In Stata terms no loops are needed here at all, except those tacit in generate
and replace
. You want to set a counter going each time immediately after you hit a cutoff, and then identify counter values between 1 and 5. Here's some technique:
sysuse auto.dta, clear
global cutoffs 3299,4424,5104,5788,10371
sort price
gen counter = 0 if inlist(price, $cutoffs)
replace counter = counter[_n-1] + 1 if missing(counter)
gen wanted = inrange(counter, 1, 5)
list price counter wanted
+---------------------------+
| price counter wanted |
|---------------------------|
1. | 3,291 . 0 |
2. | 3,299 0 0 |
3. | 3,667 1 1 |
4. | 3,748 2 1 |
5. | 3,798 3 1 |
|---------------------------|
6. | 3,799 4 1 |
7. | 3,829 5 1 |
8. | 3,895 6 0 |
9. | 3,955 7 0 |
10. | 3,984 8 0 |
|---------------------------|
11. | 3,995 9 0 |
12. | 4,010 10 0 |
13. | 4,060 11 0 |
14. | 4,082 12 0 |
15. | 4,099 13 0 |
|---------------------------|
16. | 4,172 14 0 |
17. | 4,181 15 0 |
18. | 4,187 16 0 |
19. | 4,195 17 0 |
20. | 4,296 18 0 |
|---------------------------|
21. | 4,389 19 0 |
22. | 4,424 0 0 |
23. | 4,425 1 1 |
24. | 4,453 2 1 |
25. | 4,482 3 1 |
|---------------------------|
26. | 4,499 4 1 |
27. | 4,504 5 1 |
28. | 4,516 6 0 |
29. | 4,589 7 0 |
30. | 4,647 8 0 |
|---------------------------|
31. | 4,697 9 0 |
32. | 4,723 10 0 |
33. | 4,733 11 0 |
34. | 4,749 12 0 |
35. | 4,816 13 0 |
|---------------------------|
36. | 4,890 14 0 |
37. | 4,934 15 0 |
38. | 5,079 16 0 |
39. | 5,104 0 0 |
40. | 5,172 1 1 |
|---------------------------|
41. | 5,189 2 1 |
42. | 5,222 3 1 |
43. | 5,379 4 1 |
44. | 5,397 5 1 |
45. | 5,705 6 0 |
|---------------------------|
46. | 5,719 7 0 |
47. | 5,788 0 0 |
48. | 5,798 1 1 |
49. | 5,799 2 1 |
50. | 5,886 3 1 |
|---------------------------|
51. | 5,899 4 1 |
52. | 6,165 5 1 |
53. | 6,229 6 0 |
54. | 6,295 7 0 |
55. | 6,303 8 0 |
|---------------------------|
56. | 6,342 9 0 |
57. | 6,486 10 0 |
58. | 6,850 11 0 |
59. | 7,140 12 0 |
60. | 7,827 13 0 |
|---------------------------|
61. | 8,129 14 0 |
62. | 8,814 15 0 |
63. | 9,690 16 0 |
64. | 9,735 17 0 |
65. | 10,371 0 0 |
|---------------------------|
66. | 10,372 1 1 |
67. | 11,385 2 1 |
68. | 11,497 3 1 |
69. | 11,995 4 1 |
70. | 12,990 5 1 |
|---------------------------|
71. | 13,466 6 0 |
72. | 13,594 7 0 |
73. | 14,500 8 0 |
74. | 15,906 9 0 |
+---------------------------+
In fact, your text says "the next five observations after" but your code implements not that only that, but the cutoff observation too. For the latter, use inrange(counter, 0, 5)
.
Understanding the principles explained here is crucial for this question.
For inrange()
and inlist()
see their help entries and/or this paper.
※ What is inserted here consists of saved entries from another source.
/-- A port has been tuned: the retune that it wanted is made (R202, R203). -/
def State.retuned (s : State) (port code : Nat) : State :=
  let s := s.setTune port code
  { s with uwb := { s.uwb with retune := putBit s.uwb.retune port false } }

/-- A recalibration makes a live record: kind 1 from ten readings of reflected power and the gain code found, kind 2 from
PDOA1 to PDOA3. None where no section record gives DELAY (R200). -/
def State.recalibrate (s : State) (kind : Nat) (profile : Word) (temp : Int) (vdd : Nat) (meas : List Nat) :
    Option (CalRec × State) :=
  let port := if kind = 1 then profPort profile else 0
  match s.calNearest kind port (profChannel profile) temp with
  | none => none
  | some n =>
    let code := uwbSearch 5 0 meas
    let r : CalRec :=
      { kind := kind, port := port, channel := profChannel profile, count := profCount profile,
        temp := clampI (-128) 127 temp, tune := if kind = 1 then code else 0, vdd12 := vdd,
        txgain := if kind = 1 then meas.getD 10 0 % 64 else 0, delay := n.delay,
        pdoa1 := if kind = 2 then sgn 16 (meas.getD 0 0 % 65536) else 0,
        pdoa2 := if kind = 2 then sgn 16 (meas.getD 1 0 % 65536) else 0,
        pdoa3 := if kind = 2 then sgn 16 (meas.getD 2 0 % 65536) else 0, detRef := n.detRef }
    some (r, (s.keepLive r).onlyIf (decide (kind = 1)) fun s => s.retuned port code)

/-! ### Walks (R186, R189, R191) -/

/-- The AUTO_RECAL flag of a channel's template, or for the ranging block the ranging section's (R231). -/
def State.recalOn (s : State) (ch : Nat) : Bool :=
  if 128 ≤ ch then (match s.sect 5 0 with | some b => testBit (byteAt b 0x1B) 0 | none => false)
  else testBit (byteAt (s.chTemplate ch) 7) 0

/-- The AUTO_RECAL flag of an operation. -/
def State.autoRecal (s : State) (o : UwbOp) : Bool := s.recalOn o.chan

/-- An AUTO_RECAL user of the radio has used a record (R200). -/
def State.usedRec (s : State) (o : UwbOp) (r : CalRec) : State :=
  s.onlyIf (s.autoRecal o) fun s =>
    { s with uwb := { s.uwb with lastRec := tput s.uwb.lastRec (min 128 o.chan) (r, o.profile) } }

/-- The moment of an operation's last transition (R191). -/
def uwbArm (o : UwbOp) : Int :=
  (o.time : Int) - (if uwbCmd o = 1 then profShr o.profile + tsUs 4 else tsUs 6)

/-- Steps from now to the arm point of a scheduled operation. -/
def State.armIn (s : State) (o : UwbOp) : Int :=
  tsAhead o.time s.tsNow - ((o.time : Int) - uwbArm o)

/-- The scheduled operation whose arm point comes first, among those of a list. -/
def State.firstArm (s : State) : List UwbOp → Option UwbOp
  | [] => none
  | o :: t =>
    match s.firstArm t with
    | some x => if s.armIn x < s.armIn o then some x else some o
    | none => some o

/-- Steps of the path to SYNTH on a channel from SLEEP, from STANDBY, or from SYNTH on a channel, with a lock of so many
µs (R186). -/
def walkSteps (radio : Nat) (locked : Option Bool) (ch9 : Bool) (lock : Nat) : Int :=
  match locked with
  | some c => if c = ch9 then 0 else tsUs (2 + lock)
  | none => tsUs ((if radio = 0 then 450 else 0) + lock)

/-- The channel that the synthesiser is locked on. -/
def State.lockedCh (s : State) : Option Bool := if s.rb aUWB_STATE 5 then some (s.rb aUWB_STATE 6) else none

/-- A transmit needs a recalibration first (R199). -/
def State.needsRecal (s : State) (o : UwbOp) (temp : Int) (vdd : Nat) : Bool :=
  decide (uwbCmd o = 1) && s.autoRecal o && (s.calLookup 1 (profPort o.profile) o.profile temp vdd).isNone

/-- Steps from now to the start of a scheduled operation's walk with a lock of so many µs, from a state of the radio (R191,
R199). -/
def State.walkFor (s : State) (lock radio : Nat) (locked : Option Bool) (o : UwbOp) (temp : Int) (vdd : Nat) : Int :=
  s.armIn o - walkSteps radio locked (profCh9 o.profile) lock - ((if s.needsRecal o temp vdd then tsUs 60 else 0 : Nat) : Int) -
    tsUs 10

/-- The lock that a scheduled operation's walk takes, in µs: as decided, or else as the conditions are now (R191). -/
def State.lockUs (s : State) (o : UwbOp) (temp : Int) (vdd : Nat) : Nat :=
  if o.cal.getD (s.synDue (profCh9 o.profile) temp vdd) then 210 else 38

/-- Steps from now to the start of a scheduled operation's walk, from a state of the radio. -/
def State.startIn (s : State) (radio : Nat) (locked : Option Bool) (o : UwbOp) (temp : Int) (vdd : Nat) : Int :=
  s.walkFor (s.lockUs o temp vdd) radio locked o temp vdd

/-- Steps from now to the close of a receive (R194). -/
def State.closeIn (s : State) (o : UwbOp) : Int := tsAhead (o.time + tsUs (uwbWindow o)) s.tsNow

/-- Steps from now to the end of a scheduled operation. -/
def State.schedEnd (s : State) (o : UwbOp) : Int :=
  if uwbCmd o = 1 then s.armIn o + tsUs 4 + Config.uwbFrame o.profile o.payload.length else s.closeIn o

/-- Steps from now to the end of an immediate operation that starts now (R186, R189). -/
def State.immediateEnd (s : State) (o : UwbOp) (temp : Int) (vdd : Nat) : Int :=
  let ch9 := profCh9 o.profile
  let walk := walkSteps s.radio s.lockedCh ch9 (if s.synDue ch9 temp vdd then 210 else 38)
  let fix : Nat := if s.needsRecal o temp vdd then tsUs 60 else 0
  match uwbCmd o with
  | 1 => walk + fix + tsUs 5 + Config.uwbFrame o.profile o.payload.length
  | 2 => max (walk + tsUs 7) (s.closeIn o)
  | 3 => tsUs (if s.radio = 4 then 7 else if s.radio = 2 then 5 else 0)
  | 4 => tsUs (if s.radio = 4 then 2 else if s.radio = 0 then 450 else 0)
  | 6 => (if testBit (uwbArg o) 0 then walkSteps s.radio (s.lockedCh.map fun _ => !ch9) ch9 210 else walk) +
      ((if testBit (uwbArg o) 1 then tsUs 60 else 0 : Nat) : Int) + ((if testBit (uwbArg o) 2 then tsUs 64 else 0 : Nat) : Int)
  | 7 => walk + tsUs (36 * popCount 4 (uwbArg o))
  | _ => walk

/-- The state that an immediate operation leaves the radio in, and the channel it is then locked on. -/
def uwbAfter (o : UwbOp) : Nat × Option Bool :=
  match uwbCmd o with
  | 3 => (0, none)
  | 4 => (2, none)
  | _ => (4, some (profCh9 o.profile))

/-- A channel's scheduled operation that does not get the radio yet: its time belongs to a ranging slot (R231), or it would
run into an operation that was accepted before it (R209). -/
def State.heldOff (s : State) (x : UwbOp) (temp : Int) (vdd : Nat) : Bool :=
  !uwbRanging x && (s.reserved (max 0 (s.armIn x)) (s.schedEnd x) ||
    s.uwbLive.any fun y => uwbSched y && !uwbRanging y && !y.walked &&
      decide (y.id < x.id ∧ s.armIn x ≤ s.armIn y ∧ s.startIn 4 (some (profCh9 x.profile)) y temp vdd < s.schedEnd x))

/-- The scheduled operations whose walks are to come. -/
def State.toWalk (s : State) (temp : Int) (vdd : Nat) : List UwbOp :=
  s.uwbLive.filter fun o => uwbSched o && !o.walked && !s.heldOff o temp vdd

/-- The operation that starts next: a scheduled one whose walk is due, or whose calibration is to be decided; else the first
immediate one, where it ends before the walk of the next scheduled one and before the next slot; else the scheduled one,
whose start the command vouches for (R189). -/
def State.nextWalk (s : State) (temp : Int) (vdd : Nat) : Option UwbOp :=
  let imm := (s.uwbLive.find? fun o => !uwbSched o && !o.walked).filter fun y => !s.reserved 0 (s.immediateEnd y temp vdd)
  match s.firstArm (s.toWalk temp vdd), imm with
  | some x, some y =>
    if s.startIn s.radio s.lockedCh x temp vdd ≤ 0 ∨ x.cal = none ∧ s.walkFor 210 s.radio s.lockedCh x temp vdd ≤ 0 then some x
    else if s.immediateEnd y temp vdd ≤ s.startIn (uwbAfter y).1 (uwbAfter y).2 x temp vdd then some y
    else some x
  | some x, none => some x
  | none, y => y

/-- A gap of so many µs from now ends before every arm point, walk start and slot (R200). -/
def State.gapFits (s : State) (us : Nat) (temp : Int) (vdd : Nat) : Bool :=
  ((s.uwbLive.filter fun o => uwbSched o && !o.walked).all fun o => decide ((tsUs us : Int) ≤ s.armIn o)) &&
  (s.toWalk temp vdd).all (fun o => decide ((tsUs us : Int) ≤ s.startIn s.radio s.lockedCh o temp vdd)) &&
    !s.reserved 0 (tsUs us)

/-- The session that holds a slot's ranging key on this unit: the head's own, its fused-key session, or a mirror (R213,
R215). -/
def State.slotSes (s : State) (x : PlanSlot) : Option Nat :=
  let headOk := !s.isHead || decide ((s.ses x.ses).st = .ready ∧ (s.ses x.ses).gen = x.gen ∧ (s.ses x.ses).suite = 1)
  if x.past ∨ headOk = false then none
  else if s.isHead ∧ x.fused = false then some x.ses
  else
    match tfind s.dist.map x.ses with
    | some l =>
      if (s.ses l).st = .ready ∧ (s.ses l).suite = 3 ∧ (x.fused = false ∨ (s.ses l).hasFused) then some l else none
    | none => none

/-- AES-128 in counter mode: n blocks under a key, from a 16-byte value whose last 32 bits count, most significant byte first
(R340; the step is the family's: log entry 73). -/
def ctrStream (key v : Bytes) (n : Nat) : Bytes :=
  (List.range n).flatMap fun i =>
    aesEnc key (slice v 0 12 ++ (toLE 4 (ofLE (slice v 12 4).reverse + i)).reverse)

/-- Blocks of STS bits of a profile (R182; log entry 73): a bit spans 8 chips with BPRF, 4 with HPRF. -/
def stsBlocks (w : Word) : Nat :=
  let units := 32 * 2 ^ fld w 13 12
  if bit w 10 then units else units / 2

/-- The STS of a frame of a slot: under K_STS or K_STS_F, from V_SEED or V_SEED_F followed by SC, most significant byte first
(R214, R215, R340). -/
def State.slotSts (s : State) (x : PlanSlot) (kind : Nat) (profile : Word) : Bytes :=
  match s.slotSes x with
  | none => []
  | some l =>
    let n := s.ses l
    ctrStream (slice n.slot (if x.fused then 32 else if s.isHead then 96 else 0) 16)
      (slice (if x.fused then n.vSeedF else n.vSeed) 0 12 ++ (toLE 4 (x.num * 8 + kind)).reverse) (stsBlocks profile)

/-- The placed slot of an operation. -/
def State.slotOf (s : State) (o : UwbOp) : Option RngSlot := s.dist.cur.find? fun r => decide (r.slot.start = o.ref)

/-- The session under which an operation was accepted is still READY. -/
def State.opSession (s : State) (o : UwbOp) : Bool :=
  if uwbRanging o then (match s.slotOf o with | some r => (s.slotSes r.slot).isSome | none => false)
  else s.boundTo o.chan (s.rf (aCHN_BIND o.chan) 15 8)

/-- The STS of an operation of a slot. -/
def State.opSts (s : State) (o : UwbOp) : Bytes :=
  if uwbRanging o then (match s.slotOf o with | some r => s.slotSts r.slot (o.chan - 128) o.profile | none => []) else []

/-- The radio stands in SYNTH with an operation: it calibrates what is left, ends, opens or waits for its arm point. -/
def State.radioReady (s : State) : State :=
  match s.uwbCur with
  | none => if s.uwb.orphan.isSome then s.setRadio 7 else s.radioRest
  | some o =>
    if o.todo ≠ [] then s.setRadio 7
    else
      match uwbCmd o with
      | 1 => s
      | 2 =>
        if uwbSched o ∧ o.late = false then s
        else if uwbSched o = false ∧ s.opSession o = false then (s.opDrop o cNoSession).radioRest
        else s.setRadio 5
      | _ => ((s.opFinish o cOk false [] s.tsNow).uwbSettle).radioRest

/-- Takes the radio towards SYNTH on a channel, from another lock by way of STANDBY, or stays there (R186). -/
def State.toSynth (s : State) (ch9 cal : Bool) : State :=
  if s.lockedOn ch9 ∧ cal = false then s.radioReady
  else { s with uwb := { s.uwb with walk := some (ch9, cal) } }.setRadio (if s.radio = 0 then 1 else if s.radio = 4 then 2 else 3)

/-- What a CAL or TUNE command has to do after the lock; a faulted port is left out (R201 to R203). -/
def uwbTodo (o : UwbOp) (faults : Nat) : List Nat :=
  if uwbCmd o = 6 then (if testBit (uwbArg o) 1 && !testBit faults (profPort o.profile) then [1] else []) ++ (if testBit (uwbArg o) 2 then [2] else [])
  else if uwbCmd o = 7 then ((bitsOf 4 (uwbArg o)).filter fun i => !testBit faults i).map (4 + ·)
  else []

/-- An operation whose walk has begun, with the record that it uses (R199, R206). -/
def State.walkedOp (s : State) (o : UwbOp) (r : Option CalRec) (fix : Bool) : UwbOp :=
  let c := uwbCmd o
  { o with
    walked := true, stale := decide (c = 2) && r.isNone,
    late := o.late || (!uwbSched o && decide (c = 1) && (!s.lockedOn (profCh9 o.profile) || fix)),
    todo := if fix then [1] else uwbTodo o s.faultPorts,
    fromLive := match r with | some c => decide (c ∈ s.uwb.live) | none => false,
    delay := (r.map CalRec.delay).getD 0, gain := (r.map CalRec.txgain).getD 0,
    pdoa := (r.map fun r => [r.pdoa1, r.pdoa2, r.pdoa3]).getD [] }

/-- A record is taken into use: a transmit's loads its tuner code (R198, R202). -/
def State.takeCal (s : State) (o : UwbOp) (r : Option CalRec) : State :=
  match r with
  | some r =>
    (s.usedRec o r).onlyIf (decide (uwbCmd o = 1) && !testBit s.uwb.tuned (profPort o.profile)) fun s =>
      s.srf (aUWB_PORT (profPort o.profile)) 4 0 r.tune
  | none => s

/-- SLEEP and STANDBY go on: at their end, or by the next transition, down or from SLEEP up (R186). -/
def State.restGoes (s : State) (o : UwbOp) : State :=
  let c := uwbCmd o
  if s.radio = (if c = 3 then 0 else 2) then ((s.opFinish o cOk false [] s.tsNow).uwbSettle).radioRest
  else if s.radio = 0 then s.setRadio 1
  else { s with uwb := { s.uwb with down := true } }

/-- SLEEP and STANDBY begin. -/
def State.restWalk (s : State) (o : UwbOp) : State :=
  ({ s with uwb := { s.uwb with cur := some o.id } }.modOp o.id fun o => { o with walked := true }).restGoes o

/-- An operation starts its walk: conditions are sampled, its record is looked up, its code is loaded (R191, R193, R198,
R199, R202). -/
def State.opWalk (s : State) (o : UwbOp) (temp : Int) (vdd : Nat) : State :=
  let s := s.sampleConds temp vdd
  let c := uwbCmd o
  let ch9 := profCh9 o.profile
  if c = 3 ∨ c = 4 then s.restWalk o
  else
    let r := if c ≤ 2 then s.calLookup c (if c = 1 then profPort o.profile else 0) o.profile temp vdd else none
    let stale := decide (c ≤ 2) && r.isNone
    let s := s.onlyIf stale fun s => s.srb aUWB_FLAGS 5 true
    if c = 1 ∧ stale ∧ s.autoRecal o = false then s.opFail o cCalStale
    else if c = 1 ∧ testBit s.faultPorts (profPort o.profile) then s.opDrop o cAlarm
    else
      let again := decide (c = 6) && testBit (uwbArg o) 0
      let cal := (o.cal.getD (s.synDue ch9 temp vdd) && !s.lockedOn ch9) || again
      let s := (s.modOp o.id fun _ => s.walkedOp o r (decide (c = 1) && stale)).takeCal o r
      { s with uwb := { s.uwb with cur := some o.id } }.toSynth ch9 cal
So, what did you do wrong?
This line
forval `i' = 0/25 {
in illegal unless you have previously defined the local macro i
(and rather odd style even then). You perhaps meant
forval i = 0/25 {
although where the 25 comes from, given your problem statement, is unclear to me. The error message isn't especially helpful, but Stata is struggling to make sense of code with a hole in it, given that the local macro implied by your code is not defined.